La primera esposa del famoso físico cuenta en 500 páginas la historia de su vida

/ 25 de enero de 2015 / 04:00

Jane Wilde, primera esposa del científico, presentó en Madrid el libro, ahora llevado al cine, en que narra su vida con el cosmólogo.

Viendo su apariencia frágil, con su vestido de lana azul y leotardos negros, cuesta imaginar a Jane Wilde empujando la silla de ruedas del científico Stephen Hawking, quien entonces era su marido, rodeada por tres niños pequeños. La primera esposa del cosmólogo —se casaron en 1965 y se divorciaron en 1990—, una lingüista que hizo su tesis sobre La Celestina pasó por Madrid para promocionar su libro, Hacia el infinito. Mi vida con Stephen Hawking (Lumen), coincidiendo con el estreno en los cines de La teoría del todo. El filme, que compite por el Oscar a la mejor película, se basa en esa enorme historia de superación, cargada de batallas y de héroes cotidianos que ella ha plasmado en más de 500 páginas.

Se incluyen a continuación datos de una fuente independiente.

-- ==== Sys2Proof/Tests/Slice0.lean ====
section
/-! SUPPORT. Tests: the manual's worked figures, each against the table it comes from, and for every statement of the
certificates a concrete state and operands that meet its hypotheses together, clause by clause. -/

namespace Sys2Proof.Tests

open Sys2Proof.Machine

/-! ### Small states -/

/-- What the converters see at a test tick: in range, but for an output current and two scan inputs beyond the ends of their
converters. -/
def samples : Samples := ⟨-7045, 40000, 24000, #v[14730, 40000, -239, 0, 8000, 12000, 5, -40000]⟩

/-- Second 1000, LOCKED, the mains PRESENT. -/
def base : State :=
  { State.reset with
    tb := { State.reset.tb with seconds := 1000, state := .locked }
    hs := { State.reset.hs with mains := .present } }

/-- A window in cycle 0 of the default profile, entered at phase `φ`. -/
def window (φ : Nat) : WindowRec × CyclePart :=
  let c : CyclePart := { anchorSec := 996, anchorTick := 0, anchorCycle := 0, cycle := 0, phase := φ }
  ({ id := 7, start := 996, stop := 1500, profile := 0, origin := .telemetry, life := .active c }, c)

/-- A SCHEDULED record. -/
def scheduled (id start stop : Nat) : WindowRec :=
  { id := id, start := start, stop := stop, profile := 1, origin := .service, life := .scheduled }

/-- `s` with that window ACTIVE. -/
def running (φ : Nat) (s : State) : State :=
  { s with sl := { s.sl with windows := [(window φ).1, scheduled 9 1600 1700] } }

/-- `s` in an output state, with drive and switch as they follow. -/
def inOutput (o : Output) (s : State) : State := sync { s with oc := { s.oc with output := o, rampLimit := 1000 } }

/-- `s` with one frame waiting on a link and nothing else waiting. -/
def sent (l : LinkId) (payload : Bytes) (s : State) : State := s.onLink l fun k => { k with fifo := [payload] }

/-- `s` with positions still to be taken. -/
def taking (ps : List Position) (s : State) : State := { s with moment := { s.moment with positions := ps } }

/-- `s` with the wrap due. -/
def wrapDue (s : State) : State :=
  { s with tb := { s.tb with tick := 2399 }, moment := { s.moment with wrap := some samples } }

/-- `s` in a timebase state, with a staged time or none. -/
def timed (t : TbState) (staged : Option StagedTime) (s : State) : State :=
  { s with tb := { s.tb with state := t, staged := staged } }

/-- `s` with a capture OPEN that has both results: off potential `pot`, not noisy. -/
def captured (pot : Int) (s : State) : State :=
  { s with
    sl := { s.sl with capture := some { entryPhase := 0, realigned := false, onStatus := .done, offStatus := .done } }
    cl := { s.cl with assembly := some { Assembly.start 7 0 false with offEdge := some ⟨1000, 0, .locked, .run⟩ } }
    mu := { s.mu with onResult := some (-1200), offResult := some ⟨pot, 3, false⟩ } }

/-- `s` at a regulation tick whose interval holds one code of each output channel, unfrozen. -/
def regulating (code : Int) (s : State) : State :=
  { s with
    mu := { s.mu with iAcc := ⟨code, 1⟩, vAcc := ⟨1000, 1⟩, mainsBadInside := false }
    moment := { s.moment with regTick := true } }

/-- `s` with faults taken. -/
def faulted (ks : List FaultKind) (s : State) : State := ks.foldl (fun t k => takeFault k none t) s

/-! ### The manual's figures -/

/-- R188: a length byte of 1 and a payload of the one byte 16. -/
theorem test_check_byte : checkByte [1, 16] = 101 := by decide +kernel

/-- R74's table of mean codes. -/
theorem test_mean_codes :
    roundNearest (-1690800) 240 = -7045 ∧ roundNearest (-1690920) 240 = -7046 ∧ roundNearest (-1676829) 238 = -7046
      ∧ roundNearest 1690919 240 = 7045 ∧ roundNearest 0 240 = 0 := by decide

/-- R75's clamped reading: Coff −20, Cgain 1400, mean code 30 000. -/
theorem test_potential_clamped : clampTo (-5000) 5000 ((⟨-20, 1400⟩ : Cal).apply 30000) = 5000 := by decide

/-- R109's current: a sum of 1 846 080 over 240 samples with Coff 8 and Cgain 2500. -/
theorem test_measured_current : (⟨8, 2500⟩ : Cal).apply (roundNearest 1846080 240) = 2345 := by decide

/-- R54's table: WINDOW 10 ms and 250 ms with each REJECTION setting. -/
theorem test_window_lengths :
    ({ defaultProfile with window := 10, rejection := .none }).nw = 24
      ∧ ({ defaultProfile with window := 10, rejection := .hz50 }).nw = 48
      ∧ ({ defaultProfile with window := 10, rejection := .hz60 }).nw = 40
      ∧ ({ defaultProfile with window := 250, rejection := .hz50 }).nw = 576
      ∧ ({ defaultProfile with window := 250, rejection := .hz60 }).nw = 600 := by decide

/-- R50's table: the positions of the default profile. -/
theorem test_default_positions :
    defaultProfile.positions = [(0, .boundary), (28080, .opens .on), (28320, .closes .on), (28800, .offEdge),
      (29280, .opens .off), (29520, .closes .off)] ∧ defaultProfile.period = 36000 := by decide

/-- R55: OFF 300 ms with DELAY 200 ms fits and closes at P; with DELAY 250 ms it does not fit. -/
theorem test_off_window_fits :
    ({ defaultProfile with off := 300, delay := 200 }).fits .off = true
      ∧ ({ defaultProfile with off := 300, delay := 250 }).fits .off = false := by decide

/-- R56: ON 200 ms with ON_OFFSET 200 ms has no on window; with ON_OFFSET 0 it is [432, 480). -/
theorem test_on_window_fits :
    ({ defaultProfile with on := 200, onOffset := 200, window := 10 }).fits .on = false
      ∧ ({ defaultProfile with on := 200, onOffset := 0, window := 10 }).opensAt .on = 432 := by decide

/-- R49's examples: e = −1000 with P = 36 000, and 126 600 with P = 12 000. -/
theorem test_cycle_and_phase :
    derive defaultProfile ⟨1000, 1000, 5, 5, 0⟩ 1000 0 = (4, 35000)
      ∧ derive { defaultProfile with on := 4000, off := 1000 } ⟨1000, 0, 0, 0, 0⟩ 1052 1800 = (10, 6600) := by decide

/-- R102's table: gain, deadband, step clamp and floor with the defaults. -/
theorem test_outer_loop :
    (outerLoop { defaultReg with iset := 2350 } (-1077)).iset = 2335
      ∧ (outerLoop { defaultReg with iset := 2335 } (-958)).iset = 2335
      ∧ (outerLoop { defaultReg with iset := 2335 } (-400)).iset = 2385
      ∧ (outerLoop { defaultReg with iset := 2385, target := -1195 } (-1201)).iset = 2335
      ∧ (outerLoop { defaultReg with iset := 20 } (-1300)).iset = 0 := by decide

/-- R112's table of gain steps. -/
theorem test_gain_steps :
    gainStep { defaultReg with innerGain := 256, iset := 90 } 100 0 = 0
      ∧ gainStep { defaultReg with innerGain := 1024, iset := 90 } 100 0 = -2
      ∧ gainStep { defaultReg with innerGain := 256, iset := 500 } 100 0 = 25
      ∧ gainStep { defaultReg with innerGain := 4096, iset := 0 } 300 0 = -50 := by decide

/-- R7: 2399 and 1 differ by 2, 2399 and 2 by 3. -/
theorem test_agreeing_counts : agree [2399, 1, 0] = true ∧ agree [2399, 1, 2] = false := by decide

/-- R30 and R92: the counts go round. -/
theorem test_counts_go_round : next16 65535 = 1 ∧ next16 65534 = 65535 ∧ next32 4294967295 = 0 := by decide

/-- R211: a READ STATUS response has a payload of 36 bytes. -/
theorem test_status_length : 2 + (statusReport .supervisor base).length = 36 := by decide

/-- R208: a capture record takes 28 bytes; R210: a fault frame with no element 35. -/
theorem test_record_lengths :
    (recordBytes (buildRecord ⟨0, false, .missed, .missed⟩ (Assembly.start 7 0 false) base)).length = 28
      ∧ (faultFrameBytes (buildFrame .timeStep none base)).length = 35 := by decide

/-- R174: a scan takes 240 rounds in its 1000 ticks. R175: an input beyond the range gives the end code. -/
theorem test_scan_rounds : ((List.range 1000).filter scanRound).length = 240 := by decide +kernel
theorem test_scan_end_codes :
    addRound (Vector.replicate 8 0) samples.scan = #v[14730, 32767, -239, 0, 8000, 12000, 5, -32768] := by decide

/-! ### Well-formed commands and the table's words -/

/-- Every command is well formed: no operand is out of range, so that no term is there to be refused. -/
theorem test_tick_well_formed : (Instr.tick samples).wf = true ∧ Instr.pulseEdge.wf = true := by decide

/-- No row of the table gives bits. -/
theorem test_no_word_spells_a_command : decodeTableWord 8 16 = none := rfl

/-! ### The step, reset and time -/

theorem witness_step_runs : step { base with pending := [.localChange true] } = exec (.localChange true) base := rfl

theorem witness_not_due :
    base.pending = [] ∧ base.moment.wrap = none ∧ base.moment.exam = false ∧ base.moment.regTick = false
      ∧ base.tb.edgeAge < 2402 ∧ base.moment.lost = false ∧ base.moment.positions = [] ∧ base.hs.scan = none
      ∧ base.ns.write = none ∧ (∀ l ∈ allLinks, (base.link l).rx = .hunt ∧ (base.link l).buffer = none
        ∧ (base.link l).pendingRate = none) := by decide

theorem witness_power_on :
    base.pins.stgflt = false ∧ ({ base with pins := ⟨true, false⟩ } : State).pins.stgflt = true := by decide

theorem quiet_base : base.quiet := by
  refine ⟨rfl, rfl, rfl, rfl, rfl, by decide, rfl, rfl, fun l => ?_⟩
  cases l <;> decide

theorem settle_base : settle base = base := by decide

theorem witness_tick_ends_moment :
    base.quiet ∧ 2400 ≤ (settle { base with tb := { base.tb with tick := 2399 } }).tb.tick + 1 :=
  ⟨quiet_base, by decide⟩

theorem witness_tick_counts : (settle { base with tb := { base.tb with tick := 2398 } }).tb.tick + 1 < 2400 := by decide

/-- At a tick, at the wrap and at an edge, with both windows OPEN: at the tick a pair that is the one in progress, a later one, one
that crosses the off edge, and one that crosses a boundary. -/
theorem witness_tick_takes_pair :
    ∀ p ∈ [(996, 9600), (996, 9599), (988, 28799), (985, 35999)],
      let part : CyclePart := { (window p.2).2 with anchorSec := p.1, anchorTick := 1 }
      let w : WindowRec := { (window 0).1 with life := .active part }
      let s : State := { base with sl := { base.sl with windows := [w], capture := some ⟨0, false, .opened, .opened⟩ } }
      let e : State := { s with tb := { s.tb with tick := 2399 } }
      (s.quiet ∧ s.tb.tick + 1 < 2400 ∧ s.active = some (w, part) ∧ s.sl.outright = false)
        ∧ ((wrapDue s).moment.wrap = some samples ∧ (wrapDue s).moment.positions = [] ∧ (wrapDue s).tb.state = .locked
          ∧ (wrapDue s).active = some (w, part) ∧ (wrapDue s).sl.outright = false ∧ (wrapDue s).sk.stack = [])
        ∧ (e.tb.tick = 2399 ∧ e.tb.staged = none ∧ e.timelineDone ∧ e.moment.lost = false ∧ e.moment.regTick = false
          ∧ e.scanDue = false ∧ e.active = some (w, part) ∧ e.sl.outright = false) := by
  intro p _
  exact ⟨⟨quiet_base, (by decide : base.tb.tick + 1 < 2400), rfl, rfl⟩, ⟨rfl, rfl, rfl, rfl, rfl, rfl⟩,
    rfl, rfl, ⟨rfl, rfl⟩, rfl, rfl, rfl, rfl, rfl⟩

/-- R58, R70: with the default profile's on window [28 080, 28 320) OPEN, the notice at its last phase gives it a code, and the one at its
end none; an OPEN off window gets neither. -/
theorem test_open_window_samples :
    let at' (φ : Nat) : State :=
      let part : CyclePart := { (window (φ - 1)).2 with anchorSec := 1000 - (φ - 1) / 2400, anchorTick := 0 }
      let b : State := running 0 base
      { b with
        tb := { b.tb with tick := (φ - 1) % 2400 }
        sl := { b.sl with
          windows := [{ (window 0).1 with life := .active part }], capture := some ⟨0, false, .opened, .opened⟩ } }
    ((countTick samples (at' 28319)).mu.onAcc, (countTick samples (at' 28319)).mu.offAcc) = (⟨-7045, 1⟩, ⟨0, 0⟩)
      ∧ (countTick samples (at' 28320)).mu.onAcc = ⟨0, 0⟩
      ∧ (countTick samples (at' 28320)).moment.positions = [.closes .on] := by decide

theorem witness_second_boundary :
    (wrapDue base).moment.wrap = some samples ∧ (wrapDue base).tb.state = .locked
      ∧ (timed .holdover none (wrapDue base)).moment.wrap = some samples
      ∧ (timed .holdover none (wrapDue base)).tb.staged = none := by decide

/-- At the wrap in UNSET and LOST; at an edge in LOCKED at 0 and 2, and in each state at 2398 and 2399. -/
theorem witness_staged_time :
    ((wrapDue (timed .unset (some ⟨1, .service⟩) base)).moment.wrap = some samples
      ∧ (wrapDue (timed .unset (some ⟨1, .service⟩) base)).tb.state ≠ .locked
      ∧ (wrapDue (timed .lost (some ⟨4294967295, .service⟩) base)).tb.staged = some ⟨4294967295, .service⟩
      ∧ (wrapDue (timed .lost (some ⟨4294967295, .service⟩) base)).tb.state ≠ .locked)
    ∧ ∀ p ∈ [(TbState.locked, 0), (.locked, 2), (.locked, 2398), (.unset, 2399), (.holdover, 2398), (.lost, 2399)],
      let b := timed p.1 (some ⟨5, .service⟩) base
      let s : State := { b with tb := { b.tb with tick := p.2 } }
      s.tb.staged = some ⟨5, .service⟩ ∧ s.moment.lost = false
        ∧ (s.tb.tick = 2398 ∨ s.tb.tick = 2399 ∨ (s.tb.tick ≤ 2 ∧ s.tb.state = .locked)) := by decide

Stephen Hawking se mueve ahora por el mundo rodeado de flashes y de reconocimientos, pero hubo un tiempo en que fue “un padre feliz”, a quien su esposa y sus hijos ayudaban a comer (todo muy cortadito, muy pequeño), a bañarse y a sortear bordillos, una familia con apuros económicos para comprar una lavadora, una hipoteca o superar todas las trabas burocráticas que suponía compartir la vida con un enfermo de ELA.

Comenzó a escribir el libro en 1995, cinco años después de la separación y de que el científico la abandonase por una enfermera. “Dejé que pasara el tiempo antes de sentarme ante el ordenador porque me sentía tan agotada, tan rendida, que hubiera escrito un relato cargado de rencor”, contó. Quería detallar todo lo que quedaba oculto tras el científico y su éxito. “Pensé que si no era yo quien narraba todo lo que había tras la fama, alguien con menos sensibilidad se lo habría inventado”. Cuando puso punto final a su vida con Hawking, tras pasar 25 años juntos, sintió un gran alivio, como si se quitara un peso de encima.

Desde el principio de su matrimonio, fueron un cuarteto: la física, la esclerosis y ellos dos. Cuando le conoció, Hawking andaba a trompicones. En una de sus primeras citas, le tuvo que levantar del suelo donde acababa de estamparse, pero estaba “hechizada por sus límpidos ojos grises y su sonrisa”. Conocía el diagnóstico de su grave enfermedad degenerativa cuando aceptó casarse con él y cuidarlo.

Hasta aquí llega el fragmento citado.